**Records for processing**
theorem witness_RecordsAndAnswersWritten_draining :
    let s := out .stateWrite 4 (part .draining)
    OutstandingFor .stateWrite s ∧ s.engine.state = .draining ∧ Placed s :=
  ⟨by decide +kernel, by decide +kernel, placed_of_none (by decide +kernel)⟩

theorem witness_RecordsAndAnswersWritten :
    let s := out .bodyRead 16 (serving 10 5 (.body 16) live)
    let w (n : Nat) : RecordWrite := ⟨0x40, List.replicate n 0, n⟩
    let c (n : Nat) : State := out .cellRecordWrite 64 (serving 10 5 (.cellRecord (w n) 2) live)
    Outstanding .bodyRead 16 s ∧ s.order.service.map (·.stage) = some (.body 16) ∧ field (header 10 5) 0x08 2 = 10
      ∧ OutstandingFor .cellRecordWrite (c 64) ∧ (c 64).order.service.map (·.stage) = some (.cellRecord (w 64) 2)
      ∧ (w 64).after.rest = [] ∧ (w 72).after.rest ≠ []
      ∧ (let a := { out .resultWrite 4 live with order := { live.order with outcome := some (.done 2) } }
        OutstandingFor .resultWrite a ∧ a.order.outcome = some (.done 2))
      ∧ OutstandingFor .stateWrite (out .stateWrite 4 live) := by decide +kernel

theorem witness_LinkFollowedOrPolled :
    Outstanding .linkRead 8 (out .linkRead 8 live) ∧ live.engine.state = .running
      ∧ (8 : Addr) ≠ 0 ∧ (8 : Addr).toNat % 8 = 0 ∧ (12 : Addr).toNat % 8 ≠ 0
      ∧ (out .linkRead 8 (part .draining)).engine.state = .draining
      ∧ OutstandingFor .positionWrite (out .positionWrite 8 live) ∧ live.order.gathered = []
      ∧ (let s := { live with order := { live.order with phase := .link, pollTimer := some 0 } }
        s.order.phase = .link ∧ expired s.clock s.order.pollTimer = true ∧ portBusy .orderUnit s = false) := by
  decide +kernel

/-! ## Witnesses: notices and invariants -/

def key : NoticeKey := ⟨.cellRestart, .cell 3⟩

def entry (k : NoticeKey) : Pending := .entry ⟨k, 65535, 0, 0, .cellRestart, 0⟩

/-- A table with 64 ordinary entries. -/
def fullTable : List Pending := (List.range 64).map fun n => entry ⟨.lotFloor, .lot 0 n⟩

theorem witness_OccurrencesPlaced :
    TableOk [entry key] ∧ TableOk fullTable ∧ TableOk (fullTable ++ [.overflow ⟨1, 0, 0, key, key⟩])
      ∧ some key ∉ tableKeys fullTable ∧ ordinaryCount fullTable = 64 ∧ none ∉ tableKeys fullTable
      ∧ some key ∉ tableKeys [] ∧ ordinaryCount [] < 64
      ∧ some key ∉ tableKeys (fullTable ++ [.overflow ⟨1, 0, 0, key, key⟩])
      ∧ ordinaryCount (fullTable ++ [.overflow ⟨1, 0, 0, key, key⟩]) = 64 := by decide +kernel

theorem witness_NoticesPosted_layout :
    ∀ d ∈ [Detail.cellRestart, .touchdownLoss 9 1, .messageRefused .straySite 0xFF 9], d.kind = (⟨d.kind, .cell 3⟩ : NoticeKey).kind := by
  decide +kernel
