theorem released_cellKept (eng : EngineState) (b : ReleaseBody) (cs : CellState) : CellKept eng cs (cs.released b) := by
  obtain ⟨ha, hl, -⟩ := released_frame b cs
  obtain ⟨k, m, hh⟩ := released_holds b cs
  refine ⟨released_guardOk b, fun h => ?_, fun h => by rw [hl]; exact h⟩
  unfold AsmOk BufferOk
  rw [ha, hh]
  exact h

/-! ## CONFIGURE_CELLS on a cell (R35 to R39, R58, R100 to R104) -/

/-- A guard group whose W is good and whose K fits its byte is in range once clamped (R101). -/
theorem clamped_parameters {p : GuardGroup} (hw : goodWindow p.w = true) (hk : p.k ≤ 255) (g : Guard) :
    ParametersOk { g with
      w := p.clamped.w, m := p.clamped.m, l := p.clamped.l, mc := p.clamped.mc, lc := p.clamped.lc, d := p.clamped.d,
      k := p.clamped.k } := by
  have hpos := goodWindow_pos hw
  simp only [ParametersOk, GuardGroup.clamped, clampTo]
  refine ⟨hw, ?_, ?_, ?_, ?_, ?_, ?_, ?_, hk⟩ <;> omega

theorem takeSites_form {old new : Half} {g : Guard} (h : GuardForm old g) : GuardForm new (g.takeSites old new) := by
  obtain ⟨hp, hs⟩ := h
  refine ⟨hp, fun s => ?_⟩
  obtain ⟨h1, h2, h3, h4⟩ := hs s
  rw [site_takeSites]
  split
  · exact ⟨Nat.zero_le _, rfl, Nat.zero_le _, fun _ => ⟨rfl, rfl, rfl, rfl, rfl⟩⟩
  · rename_i hleave
    refine ⟨h1, h2, h3, fun hnew => h4 ?_⟩
    rw [hnew] at hleave
    simpa using hleave

theorem takeGroup_form {enabled : Half} {g : Guard} {p : GuardGroup} (hw : goodWindow p.w = true) (hk : p.k ≤ 255)
    (h : GuardForm enabled g) : GuardForm enabled (g.takeGroup p.clamped) := by
  have hp := clamped_parameters hw hk g
  refine ⟨?_, fun s => ?_⟩
  · unfold Guard.takeGroup
    split
    · exact hp
    · exact hp
  · have hw' : (g.takeGroup p.clamped).w = p.w := by
      unfold Guard.takeGroup
      split <;> rfl
    rw [site_takeGroup, hw']
    split
    · rename_i heq
      rw [show p.w = g.w from heq]
      exact h.2 s
    · exact ⟨Nat.zero_le _, rfl, Nat.zero_le _, fun _ => ⟨rfl, rfl, rfl, rfl, rfl⟩⟩

/-- A CONFIGURE_CELLS that passes its checks, its K from one byte. -/
def ConfigureBody.Good (b : ConfigureBody) : Prop :=
  b.sites ≠ some 0 ∧ ∀ p ∈ b.guard, goodWindow p.w = true ∧ p.k ≤ 255

theorem takeGuardGroups_form {b : ConfigureBody} (hb : b.Good) {cs : CellState}
    (h : GuardForm cs.asm.enabled cs.guard) :
    GuardForm (takeGuardGroups b cs).asm.enabled (takeGuardGroups b cs).guard := by
  unfold takeGuardGroups
  dsimp only
  have hsites := takeSites_form (new := b.sites.getD cs.asm.enabled) h
  cases hg : b.guard with
  | none => exact hsites
  | some p =>
    obtain ⟨hw, hk⟩ := hb.2 p hg
    exact takeGroup_form hw hk hsites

**What this task involves**
Your reply should be only the number of lines in the preceding data that include the word "have".

**Result of this task**
4